[Saved data entries]
..............................
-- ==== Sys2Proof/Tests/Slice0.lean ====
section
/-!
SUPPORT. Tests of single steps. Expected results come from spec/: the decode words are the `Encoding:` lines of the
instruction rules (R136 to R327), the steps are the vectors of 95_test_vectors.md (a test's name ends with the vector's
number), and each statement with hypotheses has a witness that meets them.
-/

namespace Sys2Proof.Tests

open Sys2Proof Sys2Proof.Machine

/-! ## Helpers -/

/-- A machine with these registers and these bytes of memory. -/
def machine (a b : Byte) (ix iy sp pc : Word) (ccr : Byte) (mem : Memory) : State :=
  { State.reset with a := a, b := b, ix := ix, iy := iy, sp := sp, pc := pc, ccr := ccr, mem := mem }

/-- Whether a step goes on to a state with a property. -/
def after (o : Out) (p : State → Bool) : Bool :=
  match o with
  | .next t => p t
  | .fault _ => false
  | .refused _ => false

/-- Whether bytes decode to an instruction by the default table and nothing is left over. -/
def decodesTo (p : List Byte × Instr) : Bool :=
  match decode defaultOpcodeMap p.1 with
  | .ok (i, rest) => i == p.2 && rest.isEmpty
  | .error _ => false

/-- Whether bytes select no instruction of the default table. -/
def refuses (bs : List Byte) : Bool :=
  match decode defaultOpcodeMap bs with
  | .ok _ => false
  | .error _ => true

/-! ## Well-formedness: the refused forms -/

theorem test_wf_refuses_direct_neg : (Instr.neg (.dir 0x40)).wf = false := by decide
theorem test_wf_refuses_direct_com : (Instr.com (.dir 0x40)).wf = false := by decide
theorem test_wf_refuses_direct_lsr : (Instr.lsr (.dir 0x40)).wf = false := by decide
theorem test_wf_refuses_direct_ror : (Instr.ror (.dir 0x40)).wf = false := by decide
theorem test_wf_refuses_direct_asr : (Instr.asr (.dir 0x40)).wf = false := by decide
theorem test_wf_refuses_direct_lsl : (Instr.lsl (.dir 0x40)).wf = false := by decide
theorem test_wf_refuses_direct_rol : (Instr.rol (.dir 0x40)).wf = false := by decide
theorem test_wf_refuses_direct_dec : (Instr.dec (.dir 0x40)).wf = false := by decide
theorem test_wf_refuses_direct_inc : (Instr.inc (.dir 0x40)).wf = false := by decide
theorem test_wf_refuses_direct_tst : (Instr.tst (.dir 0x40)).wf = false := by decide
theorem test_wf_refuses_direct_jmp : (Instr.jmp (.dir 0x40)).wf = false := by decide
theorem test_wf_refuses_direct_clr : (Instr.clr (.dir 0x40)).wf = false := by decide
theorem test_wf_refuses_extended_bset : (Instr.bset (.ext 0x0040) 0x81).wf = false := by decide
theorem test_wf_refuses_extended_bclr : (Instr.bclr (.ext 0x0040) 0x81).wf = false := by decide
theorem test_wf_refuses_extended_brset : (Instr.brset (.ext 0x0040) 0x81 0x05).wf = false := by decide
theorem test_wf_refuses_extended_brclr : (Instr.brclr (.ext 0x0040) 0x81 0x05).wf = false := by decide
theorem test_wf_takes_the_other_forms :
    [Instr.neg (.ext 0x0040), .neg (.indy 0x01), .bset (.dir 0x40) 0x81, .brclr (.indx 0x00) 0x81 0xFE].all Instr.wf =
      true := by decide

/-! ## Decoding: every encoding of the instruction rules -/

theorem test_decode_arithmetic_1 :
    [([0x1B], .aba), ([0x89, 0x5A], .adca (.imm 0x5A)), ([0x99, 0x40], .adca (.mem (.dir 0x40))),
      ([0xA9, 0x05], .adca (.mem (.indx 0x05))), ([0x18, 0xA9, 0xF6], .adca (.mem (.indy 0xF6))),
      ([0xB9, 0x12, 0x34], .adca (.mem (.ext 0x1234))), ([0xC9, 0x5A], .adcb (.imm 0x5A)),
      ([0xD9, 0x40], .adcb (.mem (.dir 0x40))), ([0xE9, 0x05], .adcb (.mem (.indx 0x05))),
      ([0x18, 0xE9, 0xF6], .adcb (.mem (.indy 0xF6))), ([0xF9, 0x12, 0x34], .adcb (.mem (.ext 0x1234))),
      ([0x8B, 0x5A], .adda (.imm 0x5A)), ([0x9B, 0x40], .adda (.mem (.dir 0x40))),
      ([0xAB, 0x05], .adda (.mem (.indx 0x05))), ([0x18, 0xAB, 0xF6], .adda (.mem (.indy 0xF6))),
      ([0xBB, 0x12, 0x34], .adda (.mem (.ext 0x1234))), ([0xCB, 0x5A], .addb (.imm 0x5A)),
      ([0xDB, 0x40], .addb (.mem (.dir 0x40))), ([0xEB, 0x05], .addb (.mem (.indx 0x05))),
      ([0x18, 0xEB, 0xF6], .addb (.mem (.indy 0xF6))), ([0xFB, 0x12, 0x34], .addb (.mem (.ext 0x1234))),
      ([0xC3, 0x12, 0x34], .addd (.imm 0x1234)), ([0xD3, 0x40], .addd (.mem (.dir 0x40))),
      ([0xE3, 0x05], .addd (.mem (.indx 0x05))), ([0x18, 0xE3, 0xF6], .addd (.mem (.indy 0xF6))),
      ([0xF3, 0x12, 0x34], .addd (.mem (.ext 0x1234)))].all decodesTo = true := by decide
..............................
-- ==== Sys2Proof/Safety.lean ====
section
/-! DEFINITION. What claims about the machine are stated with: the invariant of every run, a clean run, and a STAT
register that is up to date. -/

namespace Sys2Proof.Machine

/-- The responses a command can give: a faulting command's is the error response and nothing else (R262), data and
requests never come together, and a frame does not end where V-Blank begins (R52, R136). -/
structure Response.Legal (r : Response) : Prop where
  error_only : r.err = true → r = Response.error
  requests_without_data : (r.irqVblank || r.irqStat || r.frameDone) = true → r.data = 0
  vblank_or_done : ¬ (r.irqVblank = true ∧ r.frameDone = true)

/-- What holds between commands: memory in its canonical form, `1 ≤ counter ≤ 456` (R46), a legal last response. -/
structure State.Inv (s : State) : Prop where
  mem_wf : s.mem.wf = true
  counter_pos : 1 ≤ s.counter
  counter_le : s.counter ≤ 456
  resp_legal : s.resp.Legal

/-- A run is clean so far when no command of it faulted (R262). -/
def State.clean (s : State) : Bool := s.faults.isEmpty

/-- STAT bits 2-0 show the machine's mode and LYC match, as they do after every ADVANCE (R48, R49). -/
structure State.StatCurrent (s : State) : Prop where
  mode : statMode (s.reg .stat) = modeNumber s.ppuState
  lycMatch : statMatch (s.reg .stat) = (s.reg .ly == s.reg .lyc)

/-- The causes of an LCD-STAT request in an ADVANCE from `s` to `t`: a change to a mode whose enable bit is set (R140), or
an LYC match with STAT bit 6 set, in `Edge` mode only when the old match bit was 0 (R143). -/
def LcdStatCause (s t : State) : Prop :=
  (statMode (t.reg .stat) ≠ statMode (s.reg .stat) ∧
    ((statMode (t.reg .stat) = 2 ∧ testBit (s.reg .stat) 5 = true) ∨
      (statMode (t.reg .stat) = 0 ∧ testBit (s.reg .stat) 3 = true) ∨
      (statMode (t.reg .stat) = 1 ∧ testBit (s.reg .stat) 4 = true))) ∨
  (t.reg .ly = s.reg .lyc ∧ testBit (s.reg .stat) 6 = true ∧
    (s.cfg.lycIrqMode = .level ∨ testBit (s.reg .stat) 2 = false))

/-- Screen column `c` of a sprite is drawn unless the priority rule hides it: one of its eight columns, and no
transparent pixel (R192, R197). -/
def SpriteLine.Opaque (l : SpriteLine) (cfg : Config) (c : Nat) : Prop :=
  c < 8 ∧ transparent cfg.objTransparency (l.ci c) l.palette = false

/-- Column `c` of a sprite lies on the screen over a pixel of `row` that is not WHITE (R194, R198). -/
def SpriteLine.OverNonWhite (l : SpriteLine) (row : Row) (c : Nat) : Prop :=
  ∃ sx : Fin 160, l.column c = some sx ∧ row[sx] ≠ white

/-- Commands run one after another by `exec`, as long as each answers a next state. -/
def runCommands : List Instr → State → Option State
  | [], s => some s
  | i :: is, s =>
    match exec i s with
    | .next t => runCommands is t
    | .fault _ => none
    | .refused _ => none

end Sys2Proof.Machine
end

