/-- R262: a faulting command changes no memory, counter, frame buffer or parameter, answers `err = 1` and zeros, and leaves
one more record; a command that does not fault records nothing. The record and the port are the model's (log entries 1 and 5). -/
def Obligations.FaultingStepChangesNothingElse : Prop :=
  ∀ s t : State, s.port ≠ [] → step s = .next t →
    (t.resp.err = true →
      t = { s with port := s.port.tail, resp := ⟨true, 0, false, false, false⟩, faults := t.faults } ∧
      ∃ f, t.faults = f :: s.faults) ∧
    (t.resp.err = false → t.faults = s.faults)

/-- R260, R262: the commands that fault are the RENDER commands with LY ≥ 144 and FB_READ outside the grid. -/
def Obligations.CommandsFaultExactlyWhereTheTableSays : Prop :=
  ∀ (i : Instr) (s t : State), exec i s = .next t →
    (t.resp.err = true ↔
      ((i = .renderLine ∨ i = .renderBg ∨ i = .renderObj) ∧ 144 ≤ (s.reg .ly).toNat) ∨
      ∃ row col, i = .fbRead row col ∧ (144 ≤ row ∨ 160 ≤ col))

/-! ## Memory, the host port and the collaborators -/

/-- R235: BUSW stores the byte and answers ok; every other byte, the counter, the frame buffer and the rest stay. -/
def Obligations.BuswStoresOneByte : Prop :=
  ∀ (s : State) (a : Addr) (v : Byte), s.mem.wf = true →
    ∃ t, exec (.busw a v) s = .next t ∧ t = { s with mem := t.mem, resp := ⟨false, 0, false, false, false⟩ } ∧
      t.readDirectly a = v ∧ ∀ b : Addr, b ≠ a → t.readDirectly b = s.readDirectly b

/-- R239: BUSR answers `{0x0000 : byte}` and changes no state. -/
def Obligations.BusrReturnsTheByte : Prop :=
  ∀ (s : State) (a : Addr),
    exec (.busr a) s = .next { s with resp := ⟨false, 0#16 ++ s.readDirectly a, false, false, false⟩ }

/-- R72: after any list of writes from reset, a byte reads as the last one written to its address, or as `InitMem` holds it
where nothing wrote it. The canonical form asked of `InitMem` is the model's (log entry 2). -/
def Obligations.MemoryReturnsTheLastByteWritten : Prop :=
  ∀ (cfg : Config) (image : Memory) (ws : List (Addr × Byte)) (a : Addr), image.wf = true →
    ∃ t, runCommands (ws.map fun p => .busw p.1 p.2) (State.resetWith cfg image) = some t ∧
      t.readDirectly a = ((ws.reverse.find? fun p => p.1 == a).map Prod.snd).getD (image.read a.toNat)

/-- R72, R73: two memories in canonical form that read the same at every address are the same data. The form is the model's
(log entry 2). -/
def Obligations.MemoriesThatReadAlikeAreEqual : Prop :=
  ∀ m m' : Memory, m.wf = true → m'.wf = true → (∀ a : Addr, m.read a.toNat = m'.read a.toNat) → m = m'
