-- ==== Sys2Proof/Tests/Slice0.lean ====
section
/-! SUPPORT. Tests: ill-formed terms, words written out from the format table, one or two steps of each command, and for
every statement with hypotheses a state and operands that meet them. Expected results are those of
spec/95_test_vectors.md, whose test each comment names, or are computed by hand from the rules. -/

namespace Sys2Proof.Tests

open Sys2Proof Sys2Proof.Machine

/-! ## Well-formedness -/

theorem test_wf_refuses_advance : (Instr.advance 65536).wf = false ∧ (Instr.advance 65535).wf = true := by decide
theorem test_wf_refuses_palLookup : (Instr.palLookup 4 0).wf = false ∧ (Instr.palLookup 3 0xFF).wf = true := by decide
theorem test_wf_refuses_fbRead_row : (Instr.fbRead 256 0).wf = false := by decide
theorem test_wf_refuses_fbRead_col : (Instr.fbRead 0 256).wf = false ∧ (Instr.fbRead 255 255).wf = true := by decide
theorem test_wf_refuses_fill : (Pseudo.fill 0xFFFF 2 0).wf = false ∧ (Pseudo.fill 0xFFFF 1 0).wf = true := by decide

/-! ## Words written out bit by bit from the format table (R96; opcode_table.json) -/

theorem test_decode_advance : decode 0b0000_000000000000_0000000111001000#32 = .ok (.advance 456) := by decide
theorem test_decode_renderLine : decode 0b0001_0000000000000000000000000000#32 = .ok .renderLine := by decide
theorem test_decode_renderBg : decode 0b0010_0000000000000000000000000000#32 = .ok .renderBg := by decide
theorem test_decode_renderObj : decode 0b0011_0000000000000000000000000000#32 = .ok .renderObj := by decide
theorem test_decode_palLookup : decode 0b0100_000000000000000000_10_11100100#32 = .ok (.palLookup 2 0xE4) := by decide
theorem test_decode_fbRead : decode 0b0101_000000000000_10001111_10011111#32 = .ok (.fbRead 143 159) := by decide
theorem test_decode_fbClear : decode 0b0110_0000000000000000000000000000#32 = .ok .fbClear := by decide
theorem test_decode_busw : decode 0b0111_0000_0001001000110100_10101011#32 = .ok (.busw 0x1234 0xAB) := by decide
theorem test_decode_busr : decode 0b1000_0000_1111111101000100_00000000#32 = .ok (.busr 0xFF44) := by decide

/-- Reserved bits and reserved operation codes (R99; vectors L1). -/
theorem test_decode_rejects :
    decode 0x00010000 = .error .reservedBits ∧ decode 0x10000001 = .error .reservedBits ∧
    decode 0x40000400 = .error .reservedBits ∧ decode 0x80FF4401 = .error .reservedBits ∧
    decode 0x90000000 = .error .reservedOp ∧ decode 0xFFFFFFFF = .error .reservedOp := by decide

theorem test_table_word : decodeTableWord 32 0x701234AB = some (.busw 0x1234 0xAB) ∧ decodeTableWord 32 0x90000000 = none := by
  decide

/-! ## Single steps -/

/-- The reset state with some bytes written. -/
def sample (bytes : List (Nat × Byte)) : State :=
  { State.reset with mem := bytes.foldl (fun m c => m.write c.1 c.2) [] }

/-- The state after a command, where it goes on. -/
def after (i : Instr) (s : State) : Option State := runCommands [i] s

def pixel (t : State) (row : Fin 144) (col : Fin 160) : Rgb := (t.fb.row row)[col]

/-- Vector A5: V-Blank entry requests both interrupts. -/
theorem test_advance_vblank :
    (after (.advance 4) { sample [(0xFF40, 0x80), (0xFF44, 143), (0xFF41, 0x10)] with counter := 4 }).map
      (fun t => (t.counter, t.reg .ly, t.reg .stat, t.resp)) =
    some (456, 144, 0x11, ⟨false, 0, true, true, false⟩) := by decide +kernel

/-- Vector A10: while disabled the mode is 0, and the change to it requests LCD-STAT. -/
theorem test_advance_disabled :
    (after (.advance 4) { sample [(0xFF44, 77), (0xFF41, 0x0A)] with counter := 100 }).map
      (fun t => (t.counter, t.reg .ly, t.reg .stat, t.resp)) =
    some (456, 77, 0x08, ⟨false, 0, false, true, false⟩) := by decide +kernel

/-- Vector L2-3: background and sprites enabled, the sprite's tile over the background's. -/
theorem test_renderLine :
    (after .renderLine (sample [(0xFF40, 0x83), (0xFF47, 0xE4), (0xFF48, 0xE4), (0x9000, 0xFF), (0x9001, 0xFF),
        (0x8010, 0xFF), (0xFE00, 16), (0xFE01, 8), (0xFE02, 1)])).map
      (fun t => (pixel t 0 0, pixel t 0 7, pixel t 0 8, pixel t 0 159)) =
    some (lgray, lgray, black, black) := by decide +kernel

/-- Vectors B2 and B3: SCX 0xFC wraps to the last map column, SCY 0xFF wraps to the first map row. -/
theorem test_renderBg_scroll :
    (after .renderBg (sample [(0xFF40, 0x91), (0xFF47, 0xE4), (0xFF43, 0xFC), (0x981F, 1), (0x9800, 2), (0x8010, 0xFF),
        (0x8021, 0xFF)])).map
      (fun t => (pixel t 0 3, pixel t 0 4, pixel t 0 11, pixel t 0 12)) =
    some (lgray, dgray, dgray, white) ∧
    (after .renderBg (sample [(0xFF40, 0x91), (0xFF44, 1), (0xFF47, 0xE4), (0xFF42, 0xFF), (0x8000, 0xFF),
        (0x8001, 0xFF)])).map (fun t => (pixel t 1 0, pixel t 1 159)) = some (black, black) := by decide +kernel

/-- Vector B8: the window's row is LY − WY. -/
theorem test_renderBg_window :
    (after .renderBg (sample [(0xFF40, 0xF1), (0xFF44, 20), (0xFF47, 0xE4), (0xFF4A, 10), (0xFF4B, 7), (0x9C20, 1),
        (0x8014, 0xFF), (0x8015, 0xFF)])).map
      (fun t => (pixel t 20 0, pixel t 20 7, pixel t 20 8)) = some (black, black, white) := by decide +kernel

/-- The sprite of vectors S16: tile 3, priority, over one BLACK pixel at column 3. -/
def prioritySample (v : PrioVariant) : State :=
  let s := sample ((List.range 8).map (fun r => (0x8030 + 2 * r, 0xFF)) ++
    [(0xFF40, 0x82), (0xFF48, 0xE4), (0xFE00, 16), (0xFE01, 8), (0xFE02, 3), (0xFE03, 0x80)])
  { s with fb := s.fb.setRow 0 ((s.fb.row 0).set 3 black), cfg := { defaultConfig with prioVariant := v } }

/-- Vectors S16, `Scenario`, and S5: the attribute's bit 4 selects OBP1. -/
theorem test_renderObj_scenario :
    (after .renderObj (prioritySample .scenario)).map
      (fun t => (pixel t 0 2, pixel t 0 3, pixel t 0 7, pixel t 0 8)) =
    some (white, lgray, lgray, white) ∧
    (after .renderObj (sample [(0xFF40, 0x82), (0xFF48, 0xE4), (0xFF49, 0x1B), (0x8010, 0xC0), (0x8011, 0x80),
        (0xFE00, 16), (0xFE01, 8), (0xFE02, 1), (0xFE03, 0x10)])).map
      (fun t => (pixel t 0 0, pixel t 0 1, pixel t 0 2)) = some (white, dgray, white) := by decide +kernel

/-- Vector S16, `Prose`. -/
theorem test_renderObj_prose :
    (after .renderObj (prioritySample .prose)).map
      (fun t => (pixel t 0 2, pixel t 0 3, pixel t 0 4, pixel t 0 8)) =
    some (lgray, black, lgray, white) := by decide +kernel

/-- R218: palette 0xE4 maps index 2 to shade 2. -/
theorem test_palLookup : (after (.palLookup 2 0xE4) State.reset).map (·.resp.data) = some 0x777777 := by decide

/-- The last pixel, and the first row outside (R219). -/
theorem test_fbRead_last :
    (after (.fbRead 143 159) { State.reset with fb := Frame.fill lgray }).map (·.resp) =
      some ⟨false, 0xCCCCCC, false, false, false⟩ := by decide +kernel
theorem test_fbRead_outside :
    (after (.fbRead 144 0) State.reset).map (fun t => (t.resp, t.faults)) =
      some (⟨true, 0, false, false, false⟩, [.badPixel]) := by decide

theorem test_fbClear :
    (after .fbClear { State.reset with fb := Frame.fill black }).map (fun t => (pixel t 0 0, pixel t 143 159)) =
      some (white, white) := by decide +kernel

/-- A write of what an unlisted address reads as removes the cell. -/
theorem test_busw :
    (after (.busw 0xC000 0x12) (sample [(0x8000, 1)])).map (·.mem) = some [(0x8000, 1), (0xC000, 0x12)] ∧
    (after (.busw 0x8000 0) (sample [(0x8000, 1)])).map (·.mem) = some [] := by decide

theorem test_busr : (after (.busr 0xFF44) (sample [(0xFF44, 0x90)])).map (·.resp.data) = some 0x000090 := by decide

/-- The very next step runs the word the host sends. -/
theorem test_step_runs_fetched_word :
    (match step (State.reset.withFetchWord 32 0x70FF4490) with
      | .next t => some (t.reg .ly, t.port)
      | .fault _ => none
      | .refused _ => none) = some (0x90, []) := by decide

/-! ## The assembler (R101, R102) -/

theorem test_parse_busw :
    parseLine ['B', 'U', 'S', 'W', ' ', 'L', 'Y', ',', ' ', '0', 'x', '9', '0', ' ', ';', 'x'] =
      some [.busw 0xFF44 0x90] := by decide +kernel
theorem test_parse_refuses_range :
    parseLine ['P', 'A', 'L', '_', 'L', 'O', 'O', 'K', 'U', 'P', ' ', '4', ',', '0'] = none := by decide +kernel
..............................
- TASK PROMPT -
In the entries above, please find the line with "set (R140), or" and the line with "(s.cfg.lycIrqMode = .level", then write out exactly those two lines and every line between them, and nothing more.

- RESPONSE TO THIS TASK -
/-- The causes of an LCD-STAT request in an ADVANCE from `s` to `t`: a change to a mode whose enable bit is set (R140), or
an LYC match with STAT bit 6 set, in `Edge` mode only when the old match bit was 0 (R143). -/
def LcdStatCause (s t : State) : Prop :=
  (statMode (t.reg .stat) ≠ statMode (s.reg .stat) ∧
    ((statMode (t.reg .stat) = 2 ∧ testBit (s.reg .stat) 5 = true) ∨
      (statMode (t.reg .stat) = 0 ∧ testBit (s.reg .stat) 3 = true) ∨
      (statMode (t.reg .stat) = 1 ∧ testBit (s.reg .stat) 4 = true))) ∨
  (t.reg .ly = s.reg .lyc ∧ testBit (s.reg .stat) 6 = true ∧
    (s.cfg.lycIrqMode = .level ∨ testBit (s.reg .stat) 2 = false))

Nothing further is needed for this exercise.